System-Based and Community Based Advocacy – The Need for Both

Many agencies around the country employ victim advocates within their own departments.  Such agencies include police departments, prosecutor offices and Department of Corrections.  Many victims are not aware that there are victim advocates within the community as well.  Many times I have heard why does a victim need an advocate from the community if they already have one in the system?   The reason is that advocates in police departments, prosecutor offices and Department of Corrections serve a different role than victim advocates in the community.  To understand the need for both types of advocacy, we need to have a basic idea of how System-Based and Community-Based advocates differ and how they are the same.

System-Based advocates and Community-Based advocates can be differentiated by where the advocate is employed, who they are responsible to and sometimes the nature of their duties.  System-Based advocates are typically employed by a criminal justice agency, serve as the primary contact for victims with that particular agency and facilitate the victim’s participation in the justice process.

Community-Based advocates are individuals who work in an independent, usually non-profit organization.  They provide comprehensive services to victims, regardless of whether they choose to report the crime and participate in the criminal justice process.  Community-Based advocates also provide services before, during and after a criminal case.  Services are also available when there is no criminal case at all.


The focus of System-Based advocacy and Community-Based advocacy also differ.


Additional differences between the two types of advocacy are crimes types served.  System-Based advocates predominately serve victims of violent crime.  Community-Based advocates, such as Victim Support Services, serve a variety of crime types.  Community-Based agencies also focus largely on education and awareness and providing opportunities to gather with other victims of crime through support groups, social events and crime related events throughout the year.

System-Based and Community-Based advocates/advocacy roles are different.  The need for both types of advocacy is essential because victims will not get the full, wrap around help that is needed to get back to a new normal.  For more information regarding how System-Based and Community-Based advocates’ roles are different, and how we work together, please call 1-800-346-7555.

U.S. Department of Justice. “The Role of Victim and Victim Advocate in Managing Sex Offenders”.
Lonsway, Dr.

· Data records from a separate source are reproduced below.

/-- One step forward of a conversion: the next axis, this device's data of an axis of kind 2, or the writes and the end. -/
def advanceConversion (s : State) (c : ConvRun) : State :=
  let e := s.entryOf c.ctx c.tid
  if e.naxes ≤ c.axis then
    match convPlan s c e with
    | none => s
    | some ws => if convWritable s c.ctx c.tid ws then s.finishConversion c e ws else s
  else if axKind (e.axis c.axis) = 2 ∧ e.stepKind c.demand c.axis ≠ .none ∧ !c.sent then sendStep s c e c.axis
  else if stepReady s c e c.axis ∧ !s.remote.any (fun o => o.who == RemoteWho.conv c.ctx c.tid) then
    { s with convs := s.convs.map (fun (x : ConvRun) =>
      if x == c then { x with axis := x.axis + 1, sent := false, since := s.aclk } else x) }
  else s

/-- CONVERSION_COMPLETE of the conversion on a tensor: it goes on by one step, and the last one completes it; with none under way the tensor's controller serves the demands that wait (11 R239). -/
def execConversionComplete (ctx tid : Nat) (s : State) : Host.Outcome State Fault Refusal :=
  device (match s.convOf ctx tid with
    | some c => advanceConversion s c
    | none => s.serveDemands ctx tid)

/-- CONVERSION_INPUT: what the member at a coordinate of an axis wrote, or the result of the axis's reduction (coordinate 0), by virtual address; without a conversion that awaits it, it is discarded. -/
def State.convInput (s : State) (ctx tid axis coord : Nat) (cells : List (Nat × BitVec 8)) : State :=
  { s with convs := s.convs.map (fun (c : ConvRun) =>
    if c.ctx == ctx && c.tid == tid && decide (c.axis ≤ axis) then
      (match c.inputs.find? (fun i => i.axis == axis && i.coord == coord) with
       | some i => { c with inputs := { i with cells := i.cells ++ cells } :: c.inputs.erase i }
       | none => { c with inputs := c.inputs ++ [⟨axis, coord, cells⟩] })
    else c) }

def execConversionInput (ctx tid axis coord : Nat) (cells : List (Nat × BitVec 8)) (s : State) : Host.Outcome State Fault Refusal :=
  device (s.convInput ctx tid axis coord cells)

/-! ### The seal time-out (11 R240) -/

/-- An asker's timer has run out. -/
def State.askerDue (s : State) (d : Demand) : Bool :=
  let limit := (s.entryOf d.ctx d.tid).sealTimeout * 4096
  !d.granted && (match d.who with
    | .node _ _ => decide (d.since + limit ≤ s.aclk)
    | a => (s.askerTeam a).any (fun t => t.resident && decide (d.since + limit ≤ t.residentTime s.aclk)))

/-- A step of a conversion on an axis of kind 2 has waited too long, since it began, for its last peer data or result. -/
def State.stepDue (s : State) (c : ConvRun) : Bool :=
  let e := s.entryOf c.ctx c.tid
  decide (c.axis < e.naxes) && axKind (e.axis c.axis) == 2 && e.stepKind c.demand c.axis != .none &&
    decide (c.since + e.sealTimeout * 4096 ≤ s.aclk) && !stepReady s c e c.axis

/-- A node's seals end with its instance (05 R120). -/
def State.failNode (s : State) (inst node ctx cause : Nat) : State :=
  let s := { s with
    sealing := s.sealing.filter (fun x => x.node != some (inst, node))
    demands := s.demands.filter (fun d => d.who != Asker.node inst node) }
  s.endInstance inst ctx 2 cause 0 false

/-- SEAL_TIMEOUT of the first timer that has run out. -/
def execSealTimeout (s : State) : Host.Outcome State Fault Refusal :=
  device (match s.demands.find? s.askerDue with
    | some d =>
      (match d.who with
       | .node i n => (s.count d.ctx 0x51 1).failNode i n d.ctx 0x15
       | _ =>
         let serves := d.who.demands && (s.convOf d.ctx d.tid).any (fun c => c.demand == d.demand)
         let s := s.failAsker d 0x15
         if serves then (s.abandonConversion d.ctx d.tid).serveDemands d.ctx d.tid else s)
    | none =>
      match s.convs.find? s.stepDue with
      | some c => s.failConversion c.ctx c.tid 0x15
      | none => s)

end Sys2Proof.Machine
end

Kimberly A. “The Role of Victim Advocates”.  National Center for Women and Policing, Violence Against Women Office and Office of Justice Programs.
Center for Sex Offender Management (2000). “Comparing Community-Based and System-Based Advocates”.
Helton, Peggy & Lisa Maling.  “Defining Advocacy”.  Sexual Assault Prevention and Crisis Services; Crime Victim Services Division of Attorney General’s Office of Texas.
King County Coalition Against Domestice Violence (2007).  “FAQ’s for Defense Attorneys.  Community-Based Domestic Violence Advocates: A Resource for Battered Women Charged with Crimes”.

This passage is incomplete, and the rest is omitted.